Mulholland Drive de David Lynch

Au nord de Hollywood, dans les ténèbres de la nuit, une limousine noire et teintée serpente le long d’une route isolée. Sur la banquette arrière une femme brune en robe rouge. Une collision mortelle va mettre en branle une série d’événements mystérieux et cataclysmiques. Voici le point de départ d’un film particulier de David Lynch qui laisse une place d’importance à l’interprétation du spectateur. Ce film appartient à la famille de ceux pour qui un seul visionnage ne suffit pas. En effet, à chaque visionnage vous aller découvrir un nouvel élément qui vous avait échappé précédemment.

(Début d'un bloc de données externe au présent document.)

-- ==== Sys2Proof/Laws/Families.lean ====
section
/-! SUPPORT. What each operation shared by a family of instructions does, each said once, as a main effect that is completed
(R252). -/

namespace Sys2Proof.Machine

/-- The pair takes both results, and `error` only ever rises (R180, R186, R332). -/
theorem State.setPair_eq (s : State) (r : PairResult) :
    s.setPair r = { s with regA := r.a, regL := r.l, error := s.error || r.error } := by
  unfold State.setPair
  cases r.error <;> simp [State.setA, State.setL, State.signalError]

/-- An instruction that loads A from A and its operand (R150, R151). -/
theorem State.accumulate_eq (s : State) (f : Word → Word → Word) (op : Opcode) (flag : Bool) (sp : NextSector)
    (c : Channel) (sec : Sector) : s.accumulate f op flag sp c sec =
      State.completed { s with regA := f s.regA (s.operand c sec) } op flag sec (s.sequenced sp) :=
  State.finish_eq _ op flag sec sp

/-- An instruction of the multiplier and divider (R150, R180, R186). -/
theorem State.pairUp_eq (s : State) (r : PairResult) (op : Opcode) (flag : Bool) (sp : NextSector) (sec : Sector) :
    s.pairUp r op flag sp sec =
      State.completed { s with regA := r.a, regL := r.l, error := s.error || r.error } op flag sec (s.sequenced sp) := by
  rw [State.pairUp, State.setPair_eq, State.finish_eq]; rfl

/-- A shift (R220). -/
theorem State.shiftTo_eq (s : State) (w : Word) (sub : BitVec 4) (flag : Bool) (sp : NextSector) (n : Nat) :
    s.shiftTo w sub flag sp n =
      State.completed { s with regA := w } 0#4 flag (shiftSector sub n) (s.sequenced sp) :=
  State.finish_eq _ 0#4 flag _ sp

/-- A special instruction, after its main effect `e` (R290). -/
theorem State.special_eq (e : State) (sub : BitVec 6) (flag : Bool) (sp : NextSector) (b : Bool) :
    e.special sub flag sp b = State.completed e 8#4 flag (specialSector sub b) (e.sequenced sp) :=
  State.finish_eq e 8#4 flag _ sp

/-- A control transfer (R260 to R262). -/
theorem State.branch_eq (s : State) (op : Opcode) (cond flag : Bool) (sp : NextSector) (c : Channel) (sec : Sector) :
    s.branch op cond flag sp c sec =
      State.completed s op flag sec (if cond = true then loc c sec else s.sequenced sp) := by
  rw [State.branch, State.finishAt_eq, State.nextLocation_eq]

end Sys2Proof.Machine
end

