/-- Toggling the top bit is adding it, the carry falling out of the word. -/
theorem toNat_complement (a : Word) : (complement a).toNat = (a.toNat + 2 ^ 23) % 2 ^ 24 := by
  have hmag := mag_lt a
  rw [toNat_eq_sign_mag (complement a), sign_complement, mag_complement, toNat_eq_sign_mag a]
  cases sign a with
  | true => simp only [Bool.not_true, Bool.toNat_true, Bool.toNat_false]; omega
  | false => simp only [Bool.not_false, Bool.toNat_true, Bool.toNat_false]; omega

/-- Settles O47: MIM writes the minus magnitude of A, COM its complement. -/
theorem signBitInstructions : Obligations.SignBitInstructions :=
  ⟨fun _ => ⟨rfl, rfl⟩, complement_complement, fun flag sp c b s =>
    ⟨minusMagnitude s.regA, complement s.regA, exec_eq (.mim flag sp c b) s, exec_eq (.com flag sp c b) s,
      rfl, toNat_minusMagnitude s.regA, rfl, toNat_complement s.regA⟩⟩

/-! ### LPR (R111, R311) -/

/-- Both sub-ops 0x1E and 0x1F are LPR, with the P value S[2:0] (R110, R111). -/
theorem decode_of_specialSub_lpr {w : Word} (hop : opField w = 8#4)
    (hsub : specialSub (sect w) = 0x1E#6 ∨ specialSub (sect w) = 0x1F#6) (m : Bool) :
    decode m w = .lpr (flagField w) (spField w) (chan w) (lowBits (sect w)) := by
  rw [decode_of_special hop]
  rcases hsub with h | h <;> simp [decodeSpecial, h]

theorem toNat_specialSub (sec : Sector) : (specialSub sec).toNat = sec.toNat / 2 := by
  have hsec := sec.isLt
  rw [specialSub, BitVec.extractLsb'_toNat, Nat.shiftRight_eq_div_pow]
  omega

theorem toNat_lowBits (sec : Sector) : (lowBits sec).toNat = sec.toNat % 8 := by
  rw [lowBits, BitVec.extractLsb'_toNat, Nat.shiftRight_zero]

/-- The S of an LPR word is 0x3C to 0x3F, whose bit 2 is set (R111). -/
theorem four_le_lowBits_of_lpr {sec : Sector} (hsub : specialSub sec = 0x1E#6 ∨ specialSub sec = 0x1F#6) :
    4 ≤ (lowBits sec).toNat := by
  have hhalf := toNat_specialSub sec
  rw [toNat_lowBits]
  rcases hsub with h | h <;> rw [h, BitVec.toNat_ofNat] at hhalf <;> omega

/-! ### Nothing reads P (R35, R311)

With P changed beforehand every part of a step does what it did, and P alone differs afterwards. -/

section PhaseUnread

variable (s : State) (x : BitVec 3)

theorem writePlace_setP (w : Word) (p : Place) : (s.setP x).writePlace w p = (s.writePlace w p).setP x := by
  cases p <;> rfl

theorem memWrite_setP (ch sec : Nat) (w : Word) : (s.setP x).memWrite ch sec w = (s.memWrite ch sec w).setP x :=
  writePlace_setP s x w _

theorem flagStore_setP (sec : Sector) : (s.setP x).flagStore sec = (s.flagStore sec).setP x := by
  simp only [State.flagStore]
  cases flagDest sec with
  | none => rfl
  | telemetry => rfl
  | store ch se => exact memWrite_setP s x ch se s.regA

theorem completed_setP (op : Opcode) (flag : Bool) (sec : Sector) (dest : Word) :
    State.completed (s.setP x) op flag sec dest = (State.completed s op flag sec dest).setP x := by
  rw [State.completed, State.completed, State.setP_flagStoreOps, flagStore_setP]
  split <;> rfl

theorem branchTarget_setP (i : Instr) : branchTarget (s.setP x) i = branchTarget s i := by
  cases i <;> rfl

/-- LPR leaves its own value in P, every other instruction the value found there. -/
theorem mainEffect_setP (i : Instr) : ∃ y, mainEffect (s.setP x) i = (mainEffect s i).setP y := by
  cases i with
  | lpr flag sp c p => exact ⟨p, rfl⟩
  | sto flag sp c sec => exact ⟨x, memWrite_setP s x c.toNat sec.toNat s.regA⟩
  | ora flag sp c b =>
    refine ⟨x, ?_⟩
    cases hmode : s.d37cMode <;> simp only [mainEffect, State.setP_d37cMode, hmode] <;> rfl
  | _ => exact ⟨x, rfl⟩

end PhaseUnread

/-- R311 for every instruction: the next state differs from the one without the change in P alone. -/
theorem exec_setP {i : Instr} {s t : State} (x : BitVec 3) (h : exec i s = .next t) :
    ∃ y, exec i (s.setP x) = .next (t.setP y) := by
  obtain ⟨y, hmain⟩ := mainEffect_setP s x i
  rw [exec_eq] at h
  obtain rfl := Host.Outcome.next.inj h
  refine ⟨y, ?_⟩
  rw [exec_eq, hmain, branchTarget_setP, completed_setP]
  rfl

/-- Settles O51: LPR's main effect is the write of P, from the S of its own words, and P is unread. -/
theorem lprLoadsThePhase : Obligations.LprLoadsThePhase :=
  ⟨fun _ _ _ x h => exec_setP x h,
    fun m _ hop hsub => ⟨decode_of_specialSub_lpr hop hsub m, four_le_lowBits_of_lpr hsub⟩,
    fun _ => ⟨rfl, rfl, rfl, rfl⟩,
    fun flag sp c p s => exec_eq (.lpr flag sp c p) s⟩

end Sys2Proof.Proofs
end

section
/-! PROOF. Decoding and encoding: the word of an instruction decodes to it, and a word decodes to the instruction whose word
it is (30_encoding.md sections 3 to 7). -/
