-- ==== Sys2Proof/Syntax.lean ====
section
/-! DEFINITION. The commands of the NX256: one constructor of `Instr` for each row of the spec's opcode
table, with the row's operands. A row that is a mailbox command names only the mailbox, because the
request itself stands in that mailbox's request buffer (R335). A row that is an operation word names
only the tile, because the word stands in the tile's operation memory (R149). A row that something
outside the digital model decides (a measured value, a failed check, a received frame) carries it as
an operand. -/

namespace Sys2Proof

/-- An output channel of a converter island: XY channel DRV[n], probe channel PRB[t] or bias channel
BIAS[n] (R16). -/
inductive Channel where
  | drive (n : Fin 64)
  | probe (t : Fin 16)
  | bias (n : Fin 128)
deriving DecidableEq, Repr

/-- The two 12 V feeds (R365). -/
inductive Feed where
  | a
  | b
deriving DecidableEq, Repr

/-- The urgent triggers of the injected monitor sequence (R384). -/
inductive InjCause where
  | trip
  | shed
  | throttle
  | event
deriving DecidableEq, Repr

/-- What a read of the stream store meets in a beat (R240): a single-bit error of a word, or an uncorrectable error whose
re-read succeeds or fails. -/
inductive EccError where
  | single
  | transient
  | lasting
deriving DecidableEq, Repr

/-- A PTP message as it reaches the 25GBASE-R port (R314): what the clock needs of it. `announce` carries
the sender's rank in the best-master comparison; `sync` and `followUp` carry the master's origin time in
ns; `delayResp` the master's receive time. -/
inductive PtpMessage where
  | announce (grandmaster : BitVec 64) (priority1 priority2 : BitVec 8) (stepsRemoved : BitVec 16)
  | sync (twoStep : Bool) (originNs : BitVec 64)
  | followUp (originNs : BitVec 64)
  | delayReq
  | delayResp (receiveNs : BitVec 64)
deriving DecidableEq, Repr

/-- The PTP messages that the port sends at an interval of its own (R314). -/
inductive PtpKind where
  | announce
  | sync
  | delayReq
deriving DecidableEq, Repr
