/-- The record families. -/
inductive Rec where
  | lateStatus
  | timingSet
  | gridStatus
  | syncControl
  | blockGroup
  | blockControl
  | matrixRow
  | matrixControl
  | driveTone
  | xyConfig
  | xyStatus
  | biasConfig
  | biasStatus
  | biasIir
  | biasFir
  | probeTone
  | probeConfig
  | probeStatus
  | acqTone
  | acqConfig
  | acqStatus
  | weightControl
  | histConfig
  | histStatus
  | model
  | pounceStatus
  | tilePounce
  | mcVersion
  | patchControl
  | engineStatus
  | engineInterrupt
  | matchReg
  | program
  | runStatus
  | counters
  | channel
  | channelStatus
  | group
  | eventCounter
  | hatbandControl
  | trigIn
  | trigInStatus
  | trigOut
  | storeRequester
  | storeControl
  | storeStatus
  | libArbiter
  | libStatus
  | ulpControl
  | ulpStatus
  | slotTable
  | ulpStreams
  | ulpLane
  | capControl
  | capStatus
  | outQueue
  | fullingStatus
  | timeControl
  | timeStatus
  | compareUnit
  | linkStatus
  | ownership
  | mailboxAssign
  | bar4Window
  | ethPort
  | ring
  | powerStatus
  | thermalControl
  | sensor
  | monControl
  | monStatus
  | monEntries
  | monInjEntries
  | monInjResults
  | monCal
  | modeRecord
  | logStatus
deriving DecidableEq, Repr

/-- How a field is accessed (R339). -/
inductive Access where
  | rw
  | ro
  | rc
  | wo
  | w1c
deriving DecidableEq, Repr

/-- A field of a record family: its lowest bit, width, access and reset value; `n` copies of it stand
`stride` bits apart. -/
structure Field where
  record : Rec
  lo : Nat
  width : Nat
  acc : Access
  init : Nat
  n : Nat
  stride : Nat
deriving DecidableEq, Repr

/-- Where a family stands: its first identifier, how many records it has, their length in 32-bit words. -/
structure Place where
  base : Nat
  count : Nat
  words : Nat
deriving DecidableEq, Repr

/-- The first identifier, the number of records and the length in 32-bit words of a family. -/
def Rec.place : Rec → Place
  | .lateStatus => ⟨0x2080, 16, 2⟩
  | .timingSet => ⟨0x2100, 128, 8⟩
  | .gridStatus => ⟨0x2000, 1, 4⟩
  | .syncControl => ⟨0x2001, 1, 1⟩
  | .blockGroup => ⟨0x2200, 49, 4⟩
  | .blockControl => ⟨0x2240, 1, 2⟩
  | .matrixRow => ⟨0x2480, 256, 18⟩
  | .matrixControl => ⟨0x2580, 16, 2⟩
  | .driveTone => ⟨0x2300, 256, 4⟩
  | .xyConfig => ⟨0x2400, 64, 2⟩
  | .xyStatus => ⟨0x2440, 64, 4⟩
  | .biasConfig => ⟨0x2600, 128, 2⟩
  | .biasStatus => ⟨0x2680, 128, 4⟩
  | .biasIir => ⟨0x2800, 512, 12⟩
  | .biasFir => ⟨0x2A00, 512, 18⟩
  | .probeTone => ⟨0x2C00, 256, 4⟩
  | .probeConfig => ⟨0x2D00, 16, 2⟩
  | .probeStatus => ⟨0x2D10, 16, 4⟩
  | .acqTone => ⟨0x2E00, 256, 4⟩
  | .acqConfig => ⟨0x2F00, 16, 2⟩
  | .acqStatus => ⟨0x2F10, 16, 4⟩
  | .weightControl => ⟨0x2F20, 16, 2⟩
  | .histConfig => ⟨0x3000, 256, 4⟩
  | .histStatus => ⟨0x3100, 256, 3⟩
  | .model => ⟨0x3200, 256, 12⟩
  | .pounceStatus => ⟨0x3300, 256, 8⟩
  | .tilePounce => ⟨0x3400, 16, 2⟩
  | .mcVersion => ⟨0x3500, 1, 6⟩
  | .patchControl => ⟨0x3501, 1, 2⟩
  | .engineStatus => ⟨0x3510, 17, 8⟩
  | .engineInterrupt => ⟨0x3530, 17, 4⟩
  | .matchReg => ⟨0x3540, 64, 2⟩
  | .program => ⟨0x3600, 16, 2⟩
  | .runStatus => ⟨0x3610, 16, 8⟩
  | .counters => ⟨0x3620, 16, 16⟩
  | .channel => ⟨0x3800, 512, 2⟩
  | .channelStatus => ⟨0x3A00, 512, 4⟩
  | .group => ⟨0x3C00, 32, 2⟩
  | .eventCounter => ⟨0x3CB0, 64, 2⟩
  | .hatbandControl => ⟨0x3C40, 1, 2⟩
  | .trigIn => ⟨0x3C80, 8, 2⟩
  | .trigInStatus => ⟨0x3C90, 8, 4⟩
  | .trigOut => ⟨0x3CA0, 8, 2⟩
  | .storeRequester => ⟨0x3E00, 24, 4⟩
  | .storeControl => ⟨0x3E20, 1, 2⟩
  | .storeStatus => ⟨0x3E21, 1, 4⟩
  | .libArbiter => ⟨0x3E40, 16, 2⟩
  | .libStatus => ⟨0x3E60, 16, 2⟩
  | .ulpControl => ⟨0x4000, 4, 2⟩
  | .ulpStatus => ⟨0x4010, 4, 8⟩
  | .slotTable => ⟨0x4020, 8, 16⟩
  | .ulpStreams => ⟨0x4030, 4, 4⟩
  | .ulpLane => ⟨0x4040, 32, 4⟩
  | .capControl => ⟨0x4100, 1, 4⟩
  | .capStatus => ⟨0x4101, 1, 8⟩
  | .outQueue => ⟨0x4110, 16, 8⟩
  | .fullingStatus => ⟨0x4120, 1, 4⟩
  | .timeControl => ⟨0x4200, 1, 4⟩
  | .timeStatus => ⟨0x4201, 1, 10⟩
  | .compareUnit => ⟨0x4210, 32, 6⟩
  | .linkStatus => ⟨0x4400, 1, 2⟩
  | .ownership => ⟨0x4401, 1, 2⟩
  | .mailboxAssign => ⟨0x4402, 1, 4⟩
  | .bar4Window => ⟨0x4410, 8, 2⟩
  | .ethPort => ⟨0x4440, 1, 2⟩
  | .ring => ⟨0x4500, 512, 6⟩
  | .powerStatus => ⟨0x4300, 1, 6⟩
  | .thermalControl => ⟨0x4301, 1, 2⟩
  | .sensor => ⟨0x4310, 29, 4⟩
  | .monControl => ⟨0x4340, 1, 4⟩
  | .monStatus => ⟨0x4341, 1, 4⟩
  | .monEntries => ⟨0x4350, 4, 24⟩
  | .monInjEntries => ⟨0x4354, 1, 12⟩
  | .monInjResults => ⟨0x4355, 1, 6⟩
  | .monCal => ⟨0x4360, 4, 4⟩
  | .modeRecord => ⟨0x4800, 1, 6⟩
  | .logStatus => ⟨0x4801, 1, 4⟩

/-- The identifier of record `i` of a family. The machine names no record beyond a family's last; the remainder says
that two families never share one. -/
def Rec.id (r : Rec) (i : Nat) : Nat := r.place.base + i % r.place.count

/-- The key under which the machine holds record `i` of a family. The manual gives 0x3540 to two records, the
interrupt record of CRD (R174) and match register 0 (R175); the match registers are held apart. -/
def Rec.key (r : Rec) (i : Nat) : Nat := if r = .matchReg then 0x10000 + r.id i else r.id i

/-- The length of a family's records in 32-bit words. -/
def Rec.words (r : Rec) : Nat := r.place.words

/-- Every family. -/
def Rec.all : List Rec :=
  [Rec.lateStatus, Rec.timingSet, Rec.gridStatus, Rec.syncControl, Rec.blockGroup,
   Rec.blockControl, Rec.matrixRow, Rec.matrixControl, Rec.driveTone, Rec.xyConfig,
   Rec.xyStatus, Rec.biasConfig, Rec.biasStatus, Rec.biasIir, Rec.biasFir,
   Rec.probeTone, Rec.probeConfig, Rec.probeStatus, Rec.acqTone, Rec.acqConfig,
   Rec.acqStatus, Rec.weightControl, Rec.histConfig, Rec.histStatus, Rec.model,
   Rec.pounceStatus, Rec.tilePounce, Rec.mcVersion, Rec.patchControl, Rec.engineStatus,
   Rec.engineInterrupt, Rec.matchReg, Rec.program, Rec.runStatus, Rec.counters,
   Rec.channel, Rec.channelStatus, Rec.group, Rec.eventCounter, Rec.hatbandControl,
   Rec.trigIn, Rec.trigInStatus, Rec.trigOut, Rec.storeRequester, Rec.storeControl,
   Rec.storeStatus, Rec.libArbiter, Rec.libStatus, Rec.ulpControl, Rec.ulpStatus,
   Rec.slotTable, Rec.ulpStreams, Rec.ulpLane, Rec.capControl, Rec.capStatus,
   Rec.outQueue, Rec.fullingStatus, Rec.timeControl, Rec.timeStatus, Rec.compareUnit,
   Rec.linkStatus, Rec.ownership, Rec.mailboxAssign, Rec.bar4Window, Rec.ethPort,
   Rec.ring, Rec.powerStatus, Rec.thermalControl, Rec.sensor, Rec.monControl,
   Rec.monStatus, Rec.monEntries, Rec.monInjEntries, Rec.monInjResults, Rec.monCal,
   Rec.modeRecord, Rec.logStatus]

namespace F

/-! lateStatus (R40) -/
def lateStatus_LATE_COUNT : Field := ⟨.lateStatus, 0, 32, .ro, 0, 1, 0⟩
def lateStatus_MIN_MARGIN : Field := ⟨.lateStatus, 32, 8, .rc, 255, 1, 0⟩
def lateStatus_MIN_MARGIN_CH : Field := ⟨.lateStatus, 40, 4, .rc, 0, 1, 0⟩
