/-! ### The envelope path (R68, R69, R183) -/

/-- The library sample that sample `k` of a pulse of length D plays from L stored ones (R183). -/
def pulseIndex (l d k : Nat) : Nat :=
  let h := (l + 1) / 2
  if d ≤ l then k
  else if k < h then k
  else if k < h + (d - l) then h - 1
  else k - (d - l)

/-- An envelope sample of a tile's library: real part in the low half (R68). -/
def State.libSample (s : State) (t a : Nat) : Int × Int :=
  let byte := fun i => (s.memory.lib.read 0 (2 ^ 22 * t + (4 * a + i) % 2 ^ 22)).toNat
  (signed (byte 0 + 256 * byte 1) 16, signed (byte 2 + 256 * byte 3) 16)

/-- Saturation of a complex sample to 16 bits a component, and whether it saturated. -/
def sat16 (z : Int × Int) : (Int × Int) × Bool :=
  let r := (satSigned z.1 16, satSigned z.2 16)
  (r, r ≠ z)

/-- A quotient as the hardware rounds it: exact where it is whole, one of its two neighbours otherwise. -/
def roundFree (num : Int) (den : Nat) : Int :=
  num / den + (if num % den ≠ 0 && Config.roundUp num den then 1 else 0)

/-- The unit vector at `num ÷ den` of a turn in units of 2⁻³⁰: exact at a quarter turn (R62, R68). -/
def turn (num den : Nat) : Int × Int :=
  if 4 * num % den = 0 then
    match 4 * num / den % 4 with
    | 0 => (2 ^ 30, 0)
    | 1 => (0, 2 ^ 30)
    | 2 => (-(2 ^ 30), 0)
    | _ => (0, -(2 ^ 30))
  else Config.phasor num den

/-- The product of two complex values. -/
def cmul (a b : Int × Int) : Int × Int := (a.1 * b.1 - a.2 * b.2, a.1 * b.2 + a.2 * b.1)

/-- An envelope sample rotated by `num ÷ den` of a turn, before saturation (R68). -/
def rotate (z : Int × Int) (num den : Nat) : Int × Int :=
  let p := cmul z (turn num den)
  (roundFree p.1 (2 ^ 30), roundFree p.2 (2 ^ 30))

/-- The turns that a frequency offset in units of 0.1 Hz makes in `k` envelope samples of 2.5 ns, in units of
1 ÷ (4 × 10⁹) (R68): none at the pulse's first sample. -/
def offsetTurn (fofs : Int) (k : Nat) : Nat := unsignedMod (fofs * k) 4000000000

/-- Sample `k` of a pulse after amplitude, phase and frequency offset (R68), and whether it saturated. -/
def State.pulseSample (s : State) (t : Nat) (p : Pulse) (k : Nat) : (Int × Int) × Bool :=
  let e := s.libSample t (p.libPtr + pulseIndex p.libLen p.length k)
  let amp := signed p.amp 16
  let a := sat16 (roundFree (e.1 * amp) (2 ^ 15), roundFree (e.2 * amp) (2 ^ 15))
  let b := sat16 (rotate a.1 p.phase (2 ^ 16))
  let c := sat16 (rotate b.1 (offsetTurn p.fofs k) 4000000000)
  (c.1, a.2 || b.2 || c.2)

/-- A pulse plays grid sample `m`. -/
def Pulse.playsAt (p : Pulse) (m : Nat) : Bool := p.start ≤ m && m < p.start + p.length

/-- The sum of the pulses of a grid at a grid sample (R69), saturated once, and whether any component saturated. -/
def State.gridSample (s : State) (t : Nat) (units : List Pulse) (m : Nat) : (Int × Int) × Bool :=
  let made := (units.filter fun p => p.playsAt m).map fun p => s.pulseSample t p (m - p.start)
  let y := sat16 ((made.map fun x => x.1.1).sum, (made.map fun x => x.1.2).sum)
  (y.1, y.2 || made.any Prod.snd)

/-- Where sample 0 of a grid and the sample after its last one stand, in sixteenths of an SCLK sample. -/
def Grid.at16 (g : Grid) : Nat := 16 * g.origin + g.frac
def Grid.end16 (g : Grid) : Nat := g.at16 + 512 * g.stop

/-- A grid joins a tone's list, in order of time. -/
def insertGrid (g : Grid) : List Grid → List Grid
  | [] => [g]
  | h :: r => if g.at16 < h.at16 then g :: h :: r else h :: insertGrid g r

/-- A pulse takes its place on a tone (R69): on a grid on which a pulse still plays at its placed instant, at the grid
sample at or after that instant, fractions included; and on a grid of its own otherwise. DESIGN CHOICE (log 100): a
sample of that grid that has already been issued is issued again with the pulse in it. -/
def Tone.join (x : Tone) (p : Pulse) : Tone :=
  match x.grids.reverse.find? fun g => g.at16 ≤ p.placed && p.placed < g.end16 with
  | some g =>
    let m := (p.placed - g.at16 + 511) / 512
    { x with
      units := x.units ++ [{ p with grid := g.at16, start := m }]
      grids := x.grids.map fun h => if h.at16 = g.at16 then
        { h with stop := max h.stop (m + p.length), next := min h.next m } else h }
  | none =>
    { x with
      units := x.units ++ [{ p with grid := p.placed, start := 0 }]
      grids := insertGrid { origin := p.placed / 16, frac := p.placed % 16, next := 0, stop := p.length } x.grids }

Bien que considéré comme l’un des plus grands films américains sortis au soir du 20ème siècle, le neuvième long métrage de Lynch fut en fait une sorte d’accident. Ou plutôt la somme d’une succession de mésaventures. Initialement conçu comme une série télévisée Mulholland Drive vit le jour au printemps 1999 sous la forme d’un pilote de 94min commandé par la chaine ABC et devait marquer le retour de Lynch à la télévision. Mais devant l’insatisfaction du diffuseur le projet fut abandonné. Cependant le destin de ce film était tout autre. StudioCanal, 18 mois après le refus d’ABC, acheta les droits, doubla le budget, et remit Mulholland Drive sur les rails.

Alors que Naomi Watts reconnaissait n’avoir jamais lu le script final avant d’endosser le rôle de Betty Elms car à la base elle fut engagé sur son charisme, les autres acteurs avouèrent par la suite ne pas avoir saisi le sens de l’intrigue. Toutefois, malgré cela Mulholland Drive passa d’un pilote refusé à un long métrage de 147min dans sa version définitive et une synthèse anarchique entre rêves et cauchemars.

Il s’agit là d’un film considéré par beaucoup comme le chef d’œuvre de Lynch : en 2001, l’accueil critique fut unanime, et le réalisateur d’Elephant man décrocha une nomination pour le meilleur réalisateur aux Oscars et le Prix de la mise en scène au Festival de Cannes la même année.

Inimitable puzzle cinématographique, ce film est voué à être disséqué et ré-assemblé ad vitam eternam. C’est un film à explorer et explorer, toujours et encore ; voyage intensément insaisissable, graduellement jouissif qui exige moult visites, mais n’oblige jamais le spectateur à atteindre la même et unique destination.

En ce sens, Mulholland Drive est une œuvre cinématographique totale : une collision de l’art et du théâtre qui transcende le cinéma en un dense amas de nuances narratives énigmatiques. Bien que présenté comme « une histoire d’amour dans la ville des rêves », ce film de Lynch est par essence et en partie un hommage éponyme aux légendes et legs qui définissent Los Angeles comme l’indépassable métropole de l’espérance et de l’ambition.

En effet, les clins d’œil de Lynch à de véritables histoires criminelles qui hantent encore la ville sont sans équivoque ; la plus célèbre affaire non résolue étant celle du meurtre de Black Dahlia, jeune femme de 22 ans dont le cadavre égorgé fut découvert au sud de L.A. en janvier 1947. Cette femme se faisait appeler Betty comme le nom donné par Lynch au personnage de Naomi Watts. Cette Betty est une âme torturée, une femme au bord de l’effondrement mental dont le regard déformé fonctionne comme unique point de vue du film. Son monde est un monde composé d’une galerie de personnages bizarres et perfides, mais c’est la relation entre Betty et la femme brune incarnée par Laura Elena Harring, qui distille un mélange capiteux de fantasmes et d’illusions entrainant le public dans un rendez-vous érotique.

Quel est donc, si tant qu’il existe, l’objectif suprême de Lynch ? Mulholland Drive est-il une simple observation de la valeur réelle de la culture « people » en tant que marchandise, ou invite-t-il à une plus grande considération de ce que signifie être un individu dans un environnement dépourvu de véritable identité ?

David Lynch et le Beau Bug vous invitent à vivre un choc hallucinogène des sens qui vous suivra longtemps après le générique de fin.